Другой причиной, скорее всего, была неуверенность в русскости православных крестьян. Хотя М. Муравьев и утверждал декларативно, что крестьянство, в первую очередь – православное, составляет опору Российской империи в этом крае, он в то же самое время признавал, что католичество и польскость оставили глубокие следы даже среди православного населения: “Население это, по большинству исповедующее Православную веру, при значительном влиянии на нее римско-католического духовенства и помещиков, почти исключительно Поляков, исповедует Православную веру только номинально, усвоив между тем в общежитии обряды церкви католической, и что вследствие сего необходимо предварительно упрочить в нем ослабевшее Православие”.[71] Виленский генерал-губернатор был не одинок в таких оценках.[72] Даже чиновники белорусского происхождения, считавшие себя потомками шляхты, были недостойны доверия: “Они с ног до головы заражены польским духом, и только православная вера мешает им окончательно слиться с поляками; бредят унией, посещают исключительно костелы, употребляют постоянно польский язык дома, в обществе, на гуляниях; читают только польских авторов, знают наизусть Мицкевича, Сырокомля, не имеют ни малейшего понятия о Пушкине, Гоголе, Лермонтове и других наших литературных деятелях; в восторге от Пустовойтовой и ей подобных ренегатов. Несколько из этих молодчиков ушло даже до лясу, и нам остается только пожалеть, что и остальная этого рода сволочь не убралась туда же: по крайней мере, Белоруссия очистилась бы от этих перевертней, от этой заразы…”.[73] Видимо, Муравьев боялся, что преподавание католического закона Божия по-русски в народных школах, что подразумевало и издание краткого катехизиса на русском, при таком состоянии народного самосознания могло привлечь к католичеству и православных крестьян (бывших униатов).

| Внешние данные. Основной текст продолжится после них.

-- ==== Sys2Proof/Certificates/Slice0/Obligations.lean ====
section
/-! DEFINITION. Certificates/Slice0/Obligations.lean: the statements for the provers, each from the rules of the spec that
its docstring names. -/

open Sys2Proof Sys2Proof.Machine

/-- A step takes the command at the front of the queue and is exec of it on the rest of the queue. -/
def Obligations.StepRunsTheFrontCommand : Prop :=
  ∀ (s : State) (c : Instr) (rest : List Instr), s.pending = c :: rest → step s = exec c { s with pending := rest }

/-- An empty queue lets 10 ns pass (log 3, the model's choice): the model's time moves by 10 ns, and the clock of every lane
runs unless the module is OFF (R222): in steps of 10 ns, one with neither correction nor slew, and more or none only as the
rate correction and the slew say (R223). The registers and the memories stay. -/
def Obligations.EmptyQueuePassesTenNanoseconds : Prop :=
  ∀ s : State, s.pending = [] → ∃ t, step s = .next t ∧ t.now = s.now + 10 ∧ t.mstate = s.mstate ∧ t.pending = []
    ∧ ∀ l : Lane,
      (let o := (s.lane.get l).osc
       let steps := ((o.frac : Int) + 10 * (100000000 + o.rate - o.slew)).toNat / 1000000000
       (t.lane.get l).clock = (if s.mstate = .off then (s.lane.get l).clock else ((s.lane.get l).clock + 10 * steps) % 2 ^ 64)
       ∧ (o.rate = 0 → o.slew = 0 → o.frac < 1000000000 → steps = 1))
      ∧ (t.lane.get l).regs = (s.lane.get l).regs ∧ (t.lane.get l).image = (s.lane.get l).image
      ∧ (t.lane.get l).logic = (s.lane.get l).logic

/-- After reset the module is fail-safe in the sense that every step keeps, and VITAL_DRV delivers nothing. -/
def Obligations.ResetIsFailSafe : Prop := State.reset.FailSafe ∧ State.reset.vdrv = false

/-- In SAFE the module safe gate is latched and while it is latched VITAL_DRV delivers nothing: every step keeps this. -/
def Obligations.EveryStepKeepsFailSafe : Prop := ∀ s t : State, s.FailSafe → step s = .next t → t.FailSafe

/-- LD to XOR: A takes the value of R166 from the operand X, unless E = 0 (R169); the cell spends the clocks of the operand's
space. EDGR and EDGF compare a local bit with its value at the end of the previous evaluation (R157, R166). Nothing else changes. -/
def Obligations.CellBitReadsAndEdges : Prop :=
  (∀ (x : CellAt) (f : BitVec 26) (s : State) (v : Bool), readOperand s (s.lane.get x.lane) x.cell.toNat f.toNat = some v →
      let takes (g : Bool → Bool) : Host.Outcome State Fault Refusal :=
        .next (s.cellGoes x (readClocks f.toNat) fun c => { c with a := if c.e then g c.a else c.a })
      (s.CellReady x (wordOf 0x01 f.toNat) → exec (.cLd x f) s = takes fun _ => v)
      ∧ (s.CellReady x (wordOf 0x02 f.toNat) → exec (.cLdn x f) s = takes fun _ => !v)
      ∧ (s.CellReady x (wordOf 0x03 f.toNat) → exec (.cAnd x f) s = takes fun a => a && v)
      ∧ (s.CellReady x (wordOf 0x04 f.toNat) → exec (.cAndn x f) s = takes fun a => a && !v)
      ∧ (s.CellReady x (wordOf 0x05 f.toNat) → exec (.cOr x f) s = takes fun a => a || v)
      ∧ (s.CellReady x (wordOf 0x06 f.toNat) → exec (.cOrn x f) s = takes fun a => a || !v)
      ∧ (s.CellReady x (wordOf 0x07 f.toNat) → exec (.cXor x f) s = takes fun a => a != v))
  ∧ (∀ (x : CellAt) (f : BitVec 26) (s : State), f.toNat < 4096 →
      let now := getD false (s.lane.get x.lane).logic.loc (x.cell.toNat * 4096 + f.toNat)
      let old := getD false (s.lane.get x.lane).logic.prv (x.cell.toNat * 4096 + f.toNat)
      let takes (v : Bool) : Host.Outcome State Fault Refusal :=
        .next (s.cellGoes x 1 fun c => { c with a := if c.e then v else c.a })
      (s.CellReady x (wordOf 0x0C f.toNat) → exec (.cEdgr x f) s = takes (now && !old))
      ∧ (s.CellReady x (wordOf 0x0D f.toNat) → exec (.cEdgf x f) s = takes (!now && old)))

/-- ST, STN, SET and RST change their operand only while E = 1, SET and RST only while A = 1 as well (R166). A local bit
changes at once; a bit of the other spaces is held for the barrier in the block's buffer (R173) where it has room. -/
def Obligations.CellBitWrites : Prop :=
  ∀ (x : CellAt) (f : BitVec 26) (s : State) (op : Nat) (i : Instr) (on v : Bool),
    (i = .cSt x f ∧ op = 0x08 ∧ on = true ∧ v = (s.cellAt x).a) ∨ (i = .cStn x f ∧ op = 0x09 ∧ on = true ∧ v = !(s.cellAt x).a)
      ∨ (i = .cSet x f ∧ op = 0x0A ∧ on = (s.cellAt x).a ∧ v = true)
      ∨ (i = .cRst x f ∧ op = 0x0B ∧ on = (s.cellAt x).a ∧ v = false) →
    s.CellReady x (wordOf op f.toNat) →
    let L := s.lane.get x.lane
    let cell := x.cell.toNat
    let t := s.cellGoes x (writeClocks f.toNat) id
    (∀ w, writeOperand L cell f.toNat = some w → ((s.cellAt x).e && on) = false → exec i s = .next t)
    ∧ (∀ b, writeOperand L cell f.toNat = some (.loc b) → ((s.cellAt x).e && on) = true →
        exec i s = .next (t.logicOf x.lane fun g => { g with loc := putD false g.loc (cell * 4096 + b) v }))
    ∧ (∀ sp w b, writeOperand L cell f.toNat = some (.held sp w b) → ((s.cellAt x).e && on) = true →
        holdFull L.logic.held (cell / 16) sp w = false →
        exec i s = .next (t.logicOf x.lane fun g => { g with held := putHeld (heldBit cell sp w b v) g.held }))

Итак, самые благоприятные условия для белорусского языка в начальном образовании были предложены членами Ученого комитета МНП в декабре 1862 г. (не считая автора анонимной записки, врученной царю в начале 1862 г.), но такая позиция в принципе была неприемлема для многих российских чиновников, которые не только придерживались концепции триединой русской нации (а такая позиция была доминирующей), но и не были готовы признать за белорусской культурой, в том числе и языком, даже статуса субкультуры.
* * *
Печатание художественных произведений было другой сферой, которая также сделала актуальным вопрос о статусе белорусского языка во время “Оттепели”. До 1859 г. произведения на белорусском языке латинским шрифтом не создавали, насколько известно, никаких серьезных проблем для царской цензуры. Правда, одной из причин такой толерантности или, вернее сказать, индифферентности была немногочисленность таких произведений и отсутствие серьезных (по сравнению с Малороссией) признаков белорусофильства.
Именно украинофильская деятельность и оказала своего рода “услугу” белорусской литературе. В 1859 г. власти, озабоченные распространением сочинений на малороссийском наречии латинским шрифтом, запретили вовсе “применение польского алфавита к русскому языку”.[74] В том же году Виленский цензурный комитет разрешил издание “Пана Тадеуша”, переведенного на белорусский язык В. Дуниным-Марцинкевичем. Когда часть этого сочинения уже была напечатана, местные цензоры проявили бдительность по отношению к “белорусскому наречию”, которое “составляет отрасль русского языка”, и обратились за указаниями в Петербург. Оттуда последовало указание “не допускать употребления польского алфавита при печатании сочинений на белорусском наречии”. Название дела, начатого по этому поводу в Главном управлении цензуры, отражает разный статус двух языков в глазах российских чиновников: “О рукописи “Пан Тадеуш” и о распространении запрещения применять польский шрифт к малороссийскому языку и на наречие белорусское”. Малорусский – это уже “язык”, а белорусский – только “наречие”.[75]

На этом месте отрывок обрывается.